Starr County health authority resigns amid frustrations with officials

Dr. Jose Vazquez poses at The Monitor on Friday, May 1, 2020, in McAllen. (Joel Martinez | jmartinez@themonitor.com)

After playing an instrumental role in controlling the spread of COVID-19 in Starr County at the outset of the pandemic, Dr. Jose Vazquez, the county’s health authority, resigned from his position Monday morning, effective immediately.

Vazquez’s abrupt resignation comes the morning that the Starr County Commissioners Court discussed a possible contract for Vazquez that would have increased his compensation from $500 to $10,000 per month, or $120,000 annually.

“I had a disagreement with the way the commissioners court wanted to handle some situations,” Vazquez said.

He said Starr County Judge Eloy Vera approached him with the idea granting him a contract with a salary. However, that didn’t garner enough support from the other commissioners.

“It was never a matter of making a salary,” Vazquez said. “I never asked to be paid a salary or anything but … the number of hours I was putting into this, it was enormous.”

The doctor served in the role for more than 10 years but like with many health officials nationwide, his responsibilities grew beyond what anyone anticipated when the COVID-19 pandemic struck.

The Associated Press on Monday reported that Vazquez is one of dozens of public health officials from throughout the U.S. who have either resigned or were fired during the COVID-19 outbreak, attributing causes to burnout, politics or threats of violence against them.

In Starr County, Vazquez was responsible for much in his position as health authority.

He spearheaded and advised on the county’s efforts to mitigate the virus’ spread and has been tasked with staying abreast of how the disease is affecting the community.

He was also key in acquiring the county’s drive-thru testing site in March which, at the time, was the Rio Grande Valley’s only COVID-19 testing site available to the public.

While serving as the health authority, Vazquez also juggled managing his own practice and his duties as the board president for Starr County Memorial Hospital.

“The commissioners court believed that somebody should continue doing that job, basically, for free,” Vazquez said of Monday’s discussion of a possible contract. “They did not appreciate the job that I had done up to now; they thought that somebody else could continue doing it for free.”

“I put the job immediately in their hands,” he said, “so now they will have to find a new health authority and to take care of the situation.”

Vera said he believed the proposal to pay Vazquez $10,000 per month was very reasonable and pointed to the work that Vazquez put into the role, especially dealing with the COVID-19 situation.

“He was constantly in communication with me — evenings, night, Saturday, Sunday, holidays — he was constantly working on it,” Vera said.

“Like I explained to the court before we got started, any professional that helps the county or that we hire — whether it’s an attorney, an engineer, a consultant, an accountant — any professional that works for us, they get paid and they get paid very well so I felt Dr.

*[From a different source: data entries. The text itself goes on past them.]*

-- ==== Sys2Proof/Certificates/Slice0/Obligations.lean ====
section
/-!
DEFINITION. The statements about the model, for the provers: the whole machine, what orders share, and then the commands
family by family.
-/

section

open Sys2Proof Sys2Proof.Machine Sys2Proof.Safety

/-! The whole machine. -/

/-- Log 4, R301, R444, R447: right after reset the device is in stage STANDBY with RESET_N held, no claim, no run, no order, no
page mapped, no session, no group, no counter above zero and no command waiting.

Logs 4 and 6: the reset state is sound: its memories are canonical and its counters fit in 64 bits. -/
def Obligations.ResetIsSound : Prop :=
  (State.reset.pins.stage = 0 ∧ State.reset.pins.resetN = true ∧ State.reset.pins.claimed = false
      ∧ State.reset.group.state = 0 ∧ State.reset.trust.session = none ∧ State.reset.mem.xlate = []
      ∧ State.reset.runs = [] ∧ State.reset.orders = [] ∧ State.reset.qps = [] ∧ State.reset.tensors = []
      ∧ State.reset.pending = [] ∧ ∀ k u, State.reset.counter k u = 0)
    ∧ (sound State.reset = true)

/-- Log 7: a step takes the command at the front of the queue and answers what exec answers with the queue's rest. -/
def Obligations.StepRunsFrontCommand : Prop :=
  ∀ (c : Instr) (rest : List Instr) (s : State), step { s with pending := c :: rest } = exec c { s with pending := rest }

/-- Log 7: with no command waiting a step lets one clock cycle pass: the clock advances by 1 and no command appears. Where no
transfer of a link waits for DDR and no slice waits for a rotation, what the cycle changes is only the beat's output, the
pauses of the sub-ports with what they held back, the note of a start that waits, and counters.

R305: a transfer of a link that waits for DDR is served once DDR lets it be, and goes on waiting until then. -/
def Obligations.IdleStepTicks : Prop :=
  ∀ s : State, s.pending = [] → ∃ t, step s = .next t ∧ t.now = s.now + 1 ∧ t.pending = []
    ∧ (s.linkWait = [] → s.rotHeld = [] → (∀ m, m ∈ s.mcs → m.rotate = false) →
        t = { s with now := t.now, beat := t.beat, ports := t.ports, cores := t.cores, counters := t.counters, out := t.out })
    ∧ (∀ h d, s.linkWait = [(h, d)] → s.rotHeld = [] → (∀ m, m ∈ s.mcs → m.rotate = false) →
        (serveLink { s with now := s.now + 1, linkWait := [] } h d = none → t.linkWait = [(h, d)] ∧ t.mem = s.mem)
          ∧ (∀ u, serveLink { s with now := s.now + 1, linkWait := [] } h d = some u → t.linkWait = [] ∧ t.mem = u.mem))

/-- Log 6: every step keeps the canonical form of the memories, on which equal memories being equal data rests. -/
def Obligations.StepKeepsMemoryCanonical : Prop :=
  ∀ s : State, s.mem.wf = true → ∃ t, step s = .next t ∧ t.mem.wf = true

/-- R60: no step takes a counter above 64 bits: it saturates. -/
def Obligations.StepKeepsCountersFit : Prop :=
  ∀ s : State, countersFit s = true → ∃ t, step s = .next t ∧ countersFit t = true

/-- R385, R389, R393: no step unblows a fuse: the fused security version never falls, a revoked key slot stays revoked, and
the serial number and the identity key stay those of manufacture. -/
def Obligations.StepKeepsFuses : Prop := ∀ s : State, ∃ t, step s = .next t ∧ FusesKept s t

/-- Log 7: no command adds to the queue or takes from it, and none moves the clock; none ends in a fault or a refusal. -/
def Obligations.CommandsLeaveQueueAndClock : Prop :=
  ∀ (c : Instr) (s : State), ∃ t, exec c s = .next t ∧ t.pending = s.pending ∧ t.now = s.now

/-! What orders and events share. -/

/-- R334, R357, R358, Table 13.7: while Imion runs, an event goes to every queue pair that takes events and has not failed,
as a record of kind EVENT with mailbox 0xFF and the view's epoch at the head of its detail; a queue pair that takes none is
left alone; and the event is queued for the coffer. Nothing else changes but counters.

R60: a counter that is counted grows by the number given and saturates at 2^64 - 1; no other counter changes, and
nothing but the counters does. -/
def Obligations.EventsAndCounters : Prop :=
  (∀ (s : State) (code : Nat) (detail : List Byte) (q : Nat) (v : Qp), s.health.imionStopped = false →
      (s.qps.map Prod.fst).Nodup → s.qp q = some v →
      let t := postEvent s code detail
      let c : Completion := { kind := 2, code := code, mailbox := 0xFF, beat := s.beat.number
                              detail := leBytes 4 (eventEpoch s) ++ slice detail 0 36 }
      t.qp q = some (if v.events && v.phase != 3 then { v with waiting := v.waiting ++ [c] } else v)
        ∧ (∃ e, t.coffer.queue = s.coffer.queue ++ [e] ∧ e.seq = s.coffer.nextSeq ∧ e.kind = 0x0100 + code
            ∧ e.beat = s.beat.number ∧ e.payload = slice (slice detail 0 36) 0 36)
        ∧ t = { s with qps := t.qps, coffer := t.coffer, counters := t.counters })
    ∧ (∀ (s : State) (k j : Nat × Nat) (u v n : Nat), countersFit s = true → k.2 < 65536 → u < 65536 → j.2 < 65536 → v < 65536 →
        (s.bump k u n).counter k u = min (s.counter k u + n) (2 ^ 64 - 1)
          ∧ ((j ≠ k ∨ v ≠ u) → (s.bump k u n).counter j v = s.counter j v)
          ∧ s.bump k u n = { s with counters := (s.bump k u n).counters })
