-- ==== Sys2Proof/Laws/State.lean ====
section
/-!
SUPPORT. What each named update of the state does to each of its fields: the one field it writes, and all others kept.
-/

namespace Sys2Proof.Machine.State

variable (s : State)

@[simp] theorem setCore_now (c : Nat) (v : Core) : (s.setCore c v).now = s.now := rfl
@[simp] theorem setCore_pending (c : Nat) (v : Core) : (s.setCore c v).pending = s.pending := rfl
@[simp] theorem setCore_free (c : Nat) (v : Core) : (s.setCore c v).free = s.free := rfl
@[simp] theorem setCore_mem (c : Nat) (v : Core) : (s.setCore c v).mem = s.mem := rfl
@[simp] theorem setCore_cores (c : Nat) (v : Core) : (s.setCore c v).cores = put c v s.cores := rfl
@[simp] theorem setCore_tensors (c : Nat) (v : Core) : (s.setCore c v).tensors = s.tensors := rfl
@[simp] theorem setCore_slots (c : Nat) (v : Core) : (s.setCore c v).slots = s.slots := rfl
@[simp] theorem setCore_runs (c : Nat) (v : Core) : (s.setCore c v).runs = s.runs := rfl
@[simp] theorem setCore_streams (c : Nat) (v : Core) : (s.setCore c v).streams = s.streams := rfl
@[simp] theorem setCore_xfers (c : Nat) (v : Core) : (s.setCore c v).xfers = s.xfers := rfl
@[simp] theorem setCore_nextXfer (c : Nat) (v : Core) : (s.setCore c v).nextXfer = s.nextXfer := rfl
@[simp] theorem setCore_rots (c : Nat) (v : Core) : (s.setCore c v).rots = s.rots := rfl
@[simp] theorem setCore_mcs (c : Nat) (v : Core) : (s.setCore c v).mcs = s.mcs := rfl
@[simp] theorem setCore_mcOver (c : Nat) (v : Core) : (s.setCore c v).mcOver = s.mcOver := rfl
@[simp] theorem setCore_rotHeld (c : Nat) (v : Core) : (s.setCore c v).rotHeld = s.rotHeld := rfl
@[simp] theorem setCore_pushes (c : Nat) (v : Core) : (s.setCore c v).pushes = s.pushes := rfl
@[simp] theorem setCore_mailboxes (c : Nat) (v : Core) : (s.setCore c v).mailboxes = s.mailboxes := rfl
@[simp] theorem setCore_orders (c : Nat) (v : Core) : (s.setCore c v).orders = s.orders := rfl
@[simp] theorem setCore_qps (c : Nat) (v : Core) : (s.setCore c v).qps = s.qps := rfl
@[simp] theorem setCore_keys (c : Nat) (v : Core) : (s.setCore c v).keys = s.keys := rfl
@[simp] theorem setCore_layers (c : Nat) (v : Core) : (s.setCore c v).layers = s.layers := rfl
@[simp] theorem setCore_optCount (c : Nat) (v : Core) : (s.setCore c v).optCount = s.optCount := rfl
@[simp] theorem setCore_txn (c : Nat) (v : Core) : (s.setCore c v).txn = s.txn := rfl
@[simp] theorem setCore_prepared (c : Nat) (v : Core) : (s.setCore c v).prepared = s.prepared := rfl
@[simp] theorem setCore_group (c : Nat) (v : Core) : (s.setCore c v).group = s.group := rfl
@[simp] theorem setCore_beat (c : Nat) (v : Core) : (s.setCore c v).beat = s.beat := rfl
@[simp] theorem setCore_links (c : Nat) (v : Core) : (s.setCore c v).links = s.links := rfl
@[simp] theorem setCore_routes (c : Nat) (v : Core) : (s.setCore c v).routes = s.routes := rfl
@[simp] theorem setCore_turns (c : Nat) (v : Core) : (s.setCore c v).turns = s.turns := rfl
@[simp] theorem setCore_linkWait (c : Nat) (v : Core) : (s.setCore c v).linkWait = s.linkWait := rfl
@[simp] theorem setCore_mgmtIn (c : Nat) (v : Core) : (s.setCore c v).mgmtIn = s.mgmtIn := rfl
@[simp] theorem setCore_nextMgmt (c : Nat) (v : Core) : (s.setCore c v).nextMgmt = s.nextMgmt := rfl
@[simp] theorem setCore_chans (c : Nat) (v : Core) : (s.setCore c v).chans = s.chans := rfl
@[simp] theorem setCore_ports (c : Nat) (v : Core) : (s.setCore c v).ports = s.ports := rfl
@[simp] theorem setCore_portDownUntil (c : Nat) (v : Core) : (s.setCore c v).portDownUntil = s.portDownUntil := rfl
@[simp] theorem setCore_ptp (c : Nat) (v : Core) : (s.setCore c v).ptp = s.ptp := rfl
@[simp] theorem setCore_arbs (c : Nat) (v : Core) : (s.setCore c v).arbs = s.arbs := rfl
@[simp] theorem setCore_segs (c : Nat) (v : Core) : (s.setCore c v).segs = s.segs := rfl
@[simp] theorem setCore_trust (c : Nat) (v : Core) : (s.setCore c v).trust = s.trust := rfl
@[simp] theorem setCore_coffer (c : Nat) (v : Core) : (s.setCore c v).coffer = s.coffer := rfl
@[simp] theorem setCore_health (c : Nat) (v : Core) : (s.setCore c v).health = s.health := rfl
@[simp] theorem setCore_pins (c : Nat) (v : Core) : (s.setCore c v).pins = s.pins := rfl
@[simp] theorem setCore_counters (c : Nat) (v : Core) : (s.setCore c v).counters = s.counters := rfl
@[simp] theorem setCore_out (c : Nat) (v : Core) : (s.setCore c v).out = s.out := rfl
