-- ==== Sys2Proof/Laws/TilesKept.lean ====
section
/-!
SUPPORT. What the operations of Machine/Tiles.lean keep: the queue, the clock, the memories' form, the counters' 64 bits and the fuses.
-/

namespace Sys2Proof.Machine

theorem writeCrate_kept {s0 : State} {s : State} (v : View) (hi : List Nat) (tr tc : Nat) (b : List Byte) (hk : Kept s0 s) : KeptOk s0 (writeCrate s v hi tr tc b) := by
  unfold writeCrate
  repeat' first
    | assumption
    | with_reducible first
      | apply writeRuns_kept
    | with_reducible first
      | apply keptOk_ok
      | exact keptOk_error _
      | apply keptOk_bind
      | apply keptOk1_ok
      | exact keptOk1_error _
      | apply keptOk1_bind

theorem writeCrate_kept_ok {s0 u0 : State} {s : State} {v : View} {hi : List Nat} {tr tc : Nat} {b : List Byte} (e0 : writeCrate s v hi tr tc b = .ok u0) (hk : Kept s0 s) : Kept s0 u0 :=
  (writeCrate_kept (v := v) (hi := hi) (tr := tr) (tc := tc) (b := b) hk).ok _ e0

theorem writeCells_kept {s0 : State} {s : State} (v : View) (adj : Nat) (cells : List OutCell) (hk : Kept s0 s) : KeptOk1 s0 (writeCells s v adj cells) := by
  unfold writeCells
  repeat' first
    | assumption
    | refine fun _ (e : _ = Except.ok _) => ?_
    | refine fun x _ (hx : Kept s0 x.1) => ?_
    | split
    | with_reducible first
      | refine writeElems_kept_ok (by assumption) ?_
      | refine writeCrate_kept_ok (by assumption) ?_
      | apply keptOk1_ok
      | exact keptOk1_error _
      | apply keptOk1_bind
      | apply keptOk1_ok
      | exact keptOk1_error _
      | apply keptOk1_bind
      | apply keptOk1_foldlM

theorem writeCells_kept_ok {s0 u0 : State} {s : State} {v : View} {adj : Nat} {cells : List OutCell} {q0} (e0 : writeCells s v adj cells = .ok (u0, q0)) (hk : Kept s0 s) : Kept s0 u0 :=
  (writeCells_kept (v := v) (adj := adj) (cells := cells) hk).ok _ e0

theorem countCopy_kept {s0 : State} {s : State} (core rd wr crates fell : Nat) (hk : Kept s0 s) : Kept s0 (countCopy s core rd wr crates fell) := by
  unfold countCopy
  repeat' first
    | assumption
    | with_reducible first
      | apply bump_kept

end Sys2Proof.Machine
end

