-- ==== Sys2Proof/Tests/Slice0.lean ====
section
/-!
SUPPORT. The model's own tests. Every test is one command on a small state; most are the witness of a statement's
hypotheses as well: the state and operands named meet them all, and the outcome the spec gives is the one that comes. Where a
test's numbers come from a rule, its comment names it.
-/

namespace Sys2Proof.Tests

set_option Elab.async false

open Sys2Proof.Machine Sys2Proof.Safety

/-! Small states. -/

/-- The state that a command leaves. -/
def after (c : Instr) (s : State) : State :=
  match exec c s with
  | .next u => u
  | _ => s

/-- A device in stage READY, with nothing under way. -/
def ready : State := { pins := { State.reset.pins with stage := 4, resetN := false } }

/-- A queue pair bound to the session, with one host region of 1 MiB that grants reads and writes. -/
def qp0 : Qp :=
  { phase := 1, mailboxCount := 1, regions := [{ addr := 4096, length := 1048576, rkey := 5, access := 3 }], bound := true
    windowRkey := 7 }

/-- A session is open; queue pair 0 is bound to it and holds mailbox 0. -/
def host : State :=
  { ready with qps := [(0, qp0)], mailboxes := [(0, { qp := some 0 })], trust := { session := some {} }
               ports := [(0, { up := true })] }

/-- The order 1 of mailbox 0, from queue pair 0: code, tag, beat, result bytes, and body from 0x28 on (Table 13.2). -/
def ord (code tag beat len : Nat) (body : List Byte) : Order :=
  { number := 1
    bytes := slice (leBytes 4 1 ++ leBytes 1 code ++ leBytes 3 1 ++ leBytes 8 tag ++ leBytes 8 beat ++ leBytes 4 0
      ++ leBytes 4 len ++ leBytes 8 0 ++ body) 0 256 }

/-- A state with one order taken. -/
def taken (s : State) (o : Order) : State := { s with orders := [o] }

/-- Order 1 of mailbox 0 has the code given, is at its turn and passes O1 to O4. -/
def admits (s : State) (code : Nat) : Bool :=
  match orderReady s 0 1 code with
  | some o => (firstCheck s o).isNone
  | none => false

/-- The order that a state admits. -/
def order1 (s : State) : Order := (s.order 0 1).getD {}

/-- What admits says is what the statements ask of an order. -/
theorem admits_admitted (s : State) (code : Nat) (h : admits s code = true) : Admitted s 0 1 code (order1 s) := by
  unfold admits orderReady at h
  unfold Admitted orderReady order1
  cases e : s.order 0 1 with
  | none => simp [e] at h
  | some o =>
    simp only [e] at h
    by_cases g : (!o.begun && o.code == code && handleable s o && !s.health.imionStopped) = true
    · simpa [g] using h
    · simp [g] at h

/-- Order 1 of mailbox 0 is ended with a status. -/
def ended (s : State) (st : BitVec 8) : Bool :=
  (s.order 0 1).isNone && ((s.qp 0).getD {}).waiting.any (fun c => c.kind == 0 && c.number == 1 && c.status == st)

/-- Order 1 of mailbox 0 waits to complete. -/
def waits (s : State) : Bool := (s.order 0 1).any (fun o => o.begun)

/-- The last completion's detail. -/
def lastDetail (s : State) : List Byte := ((((s.qp 0).getD {}).waiting.getLast?).getD {}).detail

/-- A write of a host's bytes has left for the order's result range. -/
def resultOut (s : State) : List Byte := ((s.out.find? (fun o => o.kind == 0 && o.rkey == 5)).getD {}).data

/-! The whole machine. -/

/-- The state that a step leaves. -/
def stepped (s : State) : State :=
  match step s with
  | .next u => u
  | _ => s

theorem test_idle_tick : ready.pending = [] ∧ (stepped ready).now = 1 := by decide +kernel
/-- R305: a write of a link to a channel that retrains waits; a channel that does not serves it in the next cycle. -/
theorem test_idle_serves :
    let h : Hdr := { op := 3, dest := 1, src := 2, length := 32, epoch := 1 }
    let w := fun (training : Bool) => { ready with
      group := { state := 3, rank := 1, epoch := 1, view := [1, 2] }, linkWait := [(h, List.replicate 32 7)], chans := [(0, { training := training })]
      mem := { xlate := [(0, (1, 1, 0, 0, 0))], filled := [0] } }
    (w true).rotHeld = [] ∧ (serveLink { w true with linkWait := [] } h (List.replicate 32 7)).isSome = false
      ∧ (stepped (w true)).linkWait.length = 1 ∧ (stepped (w true)).mem = (w true).mem ∧ (stepped (w false)).linkWait = []
      ∧ memRead (stepped (w false)).mem.ddr 0 2 = [7, 7] := by decide +kernel

theorem test_step_front : (stepped { ready with pending := [.vddStbyFall, .haltNAssert] }).pending = [.haltNAssert] := by
  decide +kernel
theorem test_memory_canonical : ready.mem.wf = true ∧ countersFit ready = true := by decide +kernel

/-! What orders and events share. -/

/-- A queue pair that takes events. -/
def listening : State := { host with qps := [(0, { qp0 with events := true })] }

theorem test_event_posted : listening.health.imionStopped = false ∧ (listening.qps.map Prod.fst).Nodup
    ∧ listening.qp 0 = some { qp0 with events := true }
    ∧ ((postEvent listening 0x30 []).qp 0).map (fun v => v.waiting.map (fun c => (c.kind, c.code, c.mailbox)))
      = some [(2, 0x30, 0xFF)] := by decide +kernel
theorem test_event_not_taken : host.health.imionStopped = false ∧ (host.qps.map Prod.fst).Nodup ∧ host.qp 0 = some qp0
    ∧ (postEvent host 0x30 []).qp 0 = some qp0 := by decide +kernel
/-- R60: a counter saturates at 2^64 - 1. -/
theorem test_counter_saturates :
    countersFit (ready.setCounter Ctr.txnCommits 0 (2 ^ 64 - 2)) = true ∧ Ctr.txnCommits.2 < 65536
      ∧ Ctr.txnAborted.2 < 65536 ∧ Ctr.txnAborted ≠ Ctr.txnCommits
      ∧ ((ready.setCounter Ctr.txnCommits 0 (2 ^ 64 - 2)).bump Ctr.txnCommits 0 2).counter Ctr.txnCommits 0 = 2 ^ 64 - 1 := by
  decide +kernel

/-- A DESTROY_TENSOR of handle 1. -/
def destroyOrder : Order := ord 2 9 0 0 (leBytes 4 1)

theorem test_completion : held (taken host destroyOrder) destroyOrder = false ∧ (taken host destroyOrder).qp 0 = some qp0
    ∧ ended (complete (taken host destroyOrder) destroyOrder eOk []) eOk = true := by decide +kernel
/-- R352: the same mailbox and number under another code is not the order at its turn. -/
theorem test_order_not_ready : orderReady (taken host destroyOrder) 0 1 4 = none
    ∧ orderCommand 4 0 1 true none true true true = some (.run 0 1)
    ∧ after (.run 0 1) (taken host destroyOrder) = taken host destroyOrder := by decide +kernel
/-- R353: a nonzero reserved byte. -/
theorem test_o1 : orderReady (taken host (ord 2 9 0 0 (leBytes 5 (2 ^ 32)))) 0 1 2 = some (ord 2 9 0 0 (leBytes 5 (2 ^ 32)))
    ∧ checkO1 (ord 2 9 0 0 (leBytes 5 (2 ^ 32))).bytes = false
    ∧ ended (after (.destroyTensor 0 1) (taken host (ord 2 9 0 0 (leBytes 5 (2 ^ 32))))) ePlan = true := by decide +kernel
/-- R354: DESTROY_TENSOR with no session open. -/
theorem test_o2 : orderReady (taken { host with trust := {} } destroyOrder) 0 1 2 = some destroyOrder
    ∧ checkO1 destroyOrder.bytes = true ∧ checkO2 (taken { host with trust := {} } destroyOrder) destroyOrder = false
    ∧ ended (after (.destroyTensor 0 1) (taken { host with trust := {} } destroyOrder)) eAuth = true := by decide +kernel
/-- R355: a result range that ends one byte beyond its region. -/
theorem test_o3 : orderReady (taken host (ord 6 9 0 1048577 [])) 0 1 6 = some (ord 6 9 0 1048577 [])
    ∧ checkO1 (ord 6 9 0 1048577 []).bytes = true ∧ checkO2 (taken host (ord 6 9 0 1048577 [])) (ord 6 9 0 1048577 []) = true
    ∧ checkO3 (taken host (ord 6 9 0 1048577 [])) (ord 6 9 0 1048577 []) = false
    ∧ ended (after (.query 0 1) (taken host (ord 6 9 0 1048577 []))) eRange = true := by decide +kernel
/-- R355: a RUN with the tag of a run not completed. -/
def runTwice : State := taken { host with runs := [{ tag := 9 }] } (ord 4 9 0 0 [])

theorem test_o4 : orderReady runTwice 0 1 4 = some (ord 4 9 0 0 []) ∧ checkO1 (ord 4 9 0 0 []).bytes = true
    ∧ checkO2 runTwice (ord 4 9 0 0 []) = true ∧ checkO3 runTwice (ord 4 9 0 0 []) = true
    ∧ checkO4 runTwice (ord 4 9 0 0 []) = false ∧ ended (after (.run 0 1) runTwice) ePlan = true := by decide +kernel
/-- R354: SET of a slot key needs the session, of another key it does not. -/
theorem test_session_column : keySlot 0x0300 = true ∧ keySlot 0x0001 = false
    ∧ checkO2 { host with trust := {} } (ord 0x0A 9 0 0 (leBytes 4 0x0300)) = false
    ∧ checkO2 { host with trust := {} } (ord 0x0A 9 0 0 (leBytes 4 1)) = true
    ∧ checkO2 { host with qps := [(0, { qp0 with bound := false })] } (ord 0x11 9 0 0 []) = true := by decide +kernel

/-! Tensors, programs and runs. -/

/-- A descriptor of one FP32 row-major matrix of 2 columns and 3 rows on the shelf (Table 1.1). -/
def descBody (flags placement : Nat) : List Byte :=
  descBytes { rank := 2, format := 0x10, form := 0, layout := 0, placement := placement, flags := flags, base := 0, length := 4096
              size := [2, 3, 0, 0, 0, 0], stride := [1, 2, 0, 0, 0, 0], bound := [2, 3, 0, 0, 0, 0] }

/-- A live tensor 1. -/
def tensor1 : Tensor := { handle := 1, desc := parseDesc (descBody 0 0) }

/-- Tensor 1 lives and its DESTROY_TENSOR is taken. -/
def destroying : State := taken { host with tensors := [tensor1] } destroyOrder

theorem test_destroy : admits destroying 2 = true ∧ destroying.tensor 1 = some tensor1 ∧ handleNamed destroying 1 = false
    ∧ (after (.destroyTensor 0 1) destroying).tensor 1 = none ∧ ended (after (.destroyTensor 0 1) destroying) eOk = true := by
  decide +kernel

/-- As destroying, with a program in slot 3 that names the tensor. -/
def namedTensor : State := { destroying with slots := [(3, { refs := [{ handle := 1 }] })] }

theorem test_destroy_named : admits namedTensor 2 = true ∧ namedTensor.tensor 1 = some tensor1 ∧ handleNamed namedTensor 1 = true
    ∧ ended (after (.destroyTensor 0 1) namedTensor) ePlan = true
    ∧ (after (.destroyTensor 0 1) namedTensor).tensor 1 = some tensor1 := by decide +kernel
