-- ==== Sys2Proof/Syntax.lean ====
section
/-! DEFINITION. The commands of BFU command set 1.0 as the host presents them (spec/30_encoding.md R49) and as the
decoder reads them (R51, R54): one constructor of `Instr` per row of spec/opcode_table.json. -/

namespace Sys2Proof

/-- A command as it stands on the command port: 224 bits in four parts (R49). -/
structure Command where
  /-- The command word `CW`. -/
  cw : CmdWord
  /-- Operand `A`: an offset, a bit length or a word index. -/
  a : Word
  /-- Operand `B`: a length or a word count. -/
  b : Word
  /-- Operand `V`: a data value. -/
  v : Word
  deriving DecidableEq, Repr

/-- The nine opcodes, in the order of R54. -/
inductive Opcode where
  | ldw | new | free | len | setf | setfi | getf | getfi | hex
  deriving DecidableEq, Repr

/-- A decoded command with the operands it uses (R51); the operands R51 marks "ignored" do not appear (R59).
`bt` is "this bank", `bo` the "other bank" (R50). -/
inductive Instr where
  /-- `LDW kT, index, value` (R67): `a` word index, `v` the word. -/
  | ldw (bt : BankIx) (a v : Word)
  /-- `NEW kT, bitLength, wordCount` (R68). -/
  | new (bt : BankIx) (a b : Word)
  /-- `FREE kT` (R69). -/
  | free (bt : BankIx)
  /-- `LEN kT` (R70). -/
  | len (bt : BankIx)
  /-- `SETF kT, offset, kO` (R74): `bt` destination, `bo` source. -/
  | setf (bt bo : BankIx) (a : Word)
  /-- `SETFI kT, offset, length, value` (R76). -/
  | setfi (bt : BankIx) (a b v : Word)
  /-- `GETF kO, kT, offset, length` (R78): `bt` source, `bo` the bank that receives the new instance. -/
  | getf (bt bo : BankIx) (a b : Word)
  /-- `GETFI kT, offset, length` (R80). -/
  | getfi (bt : BankIx) (a b : Word)
  /-- `HEX kT` (R83). -/
  | hex (bt : BankIx)
  deriving DecidableEq, Repr

namespace Instr

/-- The opcode of an instruction (R54). -/
def opcode : Instr → Opcode
  | ldw _ _ _ => .ldw
  | new _ _ _ => .new
  | free _ => .free
  | len _ => .len
  | setf _ _ _ => .setf
  | setfi _ _ _ _ => .setfi
  | getf _ _ _ _ => .getf
  | getfi _ _ _ => .getfi
  | hex _ => .hex

/-- The field `bt` of an instruction: every command names one bank (R51). -/
def bt : Instr → BankIx
  | ldw bt _ _ => bt
  | new bt _ _ => bt
  | free bt => bt
  | len bt => bt
  | setf bt _ _ => bt
  | setfi bt _ _ _ => bt
  | getf bt _ _ _ => bt
  | getfi bt _ _ => bt
  | hex bt => bt

/-- The field `bo` of an instruction, where it uses one: SETF and GETF alone (R50, R51). -/
def bo? : Instr → Option BankIx
  | setf _ bo _ => some bo
  | getf _ bo _ _ => some bo
  | ldw _ _ _ => none
  | new _ _ _ => none
  | free _ => none
  | len _ => none
  | setfi _ _ _ _ => none
  | getfi _ _ _ => none
  | hex _ => none

end Instr

end Sys2Proof
end

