-- ==== Sys2Proof/Machine/Extract.lean ====
section
/-! DEFINITION. GETF and GETFI (spec/43_field_extract.md R78 to R82). -/

namespace Sys2Proof.Machine

/-- `GETF kO, kT, offset, length` (R78, R79): every read of bank `bt` is made before the commit, so `bo = bt` is
defined. -/
def execGetf (bt bo : BankIx) (a b : Word) (s : State) : Result :=
  if s.hasBank bt = false ∨ s.hasBank bo = false then s.raise .illegalCommand 0
  else if s.valid bt.toNat = false then s.raise .noInstance 0
  else if s.inRange bt.toNat a b.toNat = false then s.raise .rangeError (s.bitlen bt.toNat)
  else
    match s.extractBits bt.toNat a.toNat b.toNat 0 (List.replicate (wordsFor b.toNat) 0) with
    | none => s.raise .rangeError (s.bitlen bt.toNat)
    | some tmp => (s.commitInstance bo.toNat b tmp).respond 0 []

/-- `GETFI kT, offset, length` (R80): the length is capped at 64. -/
def execGetfi (bt : BankIx) (a b : Word) (s : State) : Result :=
  if s.hasBank bt = false then s.raise .illegalCommand 0
  else if s.valid bt.toNat = false then s.raise .noInstance 0
  else if Config.fieldIntMax < b.toNat ∨ s.inRange bt.toNat a b.toNat = false then s.raise .rangeError (s.bitlen bt.toNat)
  else
    match s.memRead bt.toNat a.toNat b.toNat with
    | none => s.raise .rangeError (s.bitlen bt.toNat)
    | some r => s.respond r []

end Sys2Proof.Machine
end

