-- ==== Sys2Proof/Machine/Dispatch.lean ====
section
/-! DEFINITION. One arm per command (spec/30_encoding.md R54). -/

namespace Sys2Proof.Machine

def exec (i : Instr) (s : State) : Host.Outcome State Fault Refusal :=
  match i with
  | .ldw bt a v => Sys2Proof.Machine.execLdw bt a v s
  | .new bt a b => Sys2Proof.Machine.execNew bt a b s
  | .free bt => Sys2Proof.Machine.execFree bt s
  | .len bt => Sys2Proof.Machine.execLen bt s
  | .setf bt bo a => Sys2Proof.Machine.execSetf bt bo a s
  | .setfi bt a b v => Sys2Proof.Machine.execSetfi bt a b v s
  | .getf bt bo a b => Sys2Proof.Machine.execGetf bt bo a b s
  | .getfi bt a b => Sys2Proof.Machine.execGetfi bt a b s
  | .hex bt => Sys2Proof.Machine.execHex bt s

end Sys2Proof.Machine
end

Vazquez was no exception,” Vera said. “The court didn’t see my way and they decided that they did not want to pay.”

Vera said he mentioned to the commissioners that taxpayers would not have to foot the bill for Vazquez’s salary as it would be paid through funds the county received from the federal coronavirus relief bill.

“It all comes from the CARES Act and we have monies that are reimbursable, that — my understanding is — we need to spend by the end of the year,” he said.

“This contract was not a perpetual contract,” Vera added. “It had a 30-day termination clause, on both sides. If the doctor felt that he didn’t want to do this anymore or if the county felt that we didn’t need him anymore, we’d have canceled the contract, just give him a 30-day (notice).

“But it was not going to cost the taxpayers a single cent.”

County Commissioner Eloy Garza said his opposition to a contract for Vazquez was because he believed it was too much money and another local physician, Dr. Antonio Falcon, was willing to take the job for free.

“I just got off the phone with him, he’s ready to take over,” Garza said, adding that he expects the commissioners court to officially appoint him to the role on Friday.

During a Facebook Live on Monday afternoon, Vazquez challenged Garza for voting to deny the contract and stating that he had already spoken to Falcon about taking over the position for free.

“I never asked for this compensation,” Vazquez reiterated Monday. “It was brought to commissioners court today with the belief that my job was going to be rewarded in a fair manner, like any other professional services is being paid in the county.”

Instead, he said, Garza insulted him.

“Time and events will judge you in your position,” Vazquez said, before challenging the other commissioners to donate their salaries to COVID-19 expenses.

To Vera, he expressed only praise and gratitude.

“You are a tremendous leader and a role model,” Vazquez said. “You will have my respect and admiration.”

He also offered his support to his successor and assured the public that he would continue to offer his services.

“I will not stop this fight,” Vazquez said. “I will continue all my efforts to help and guide you in your needs.”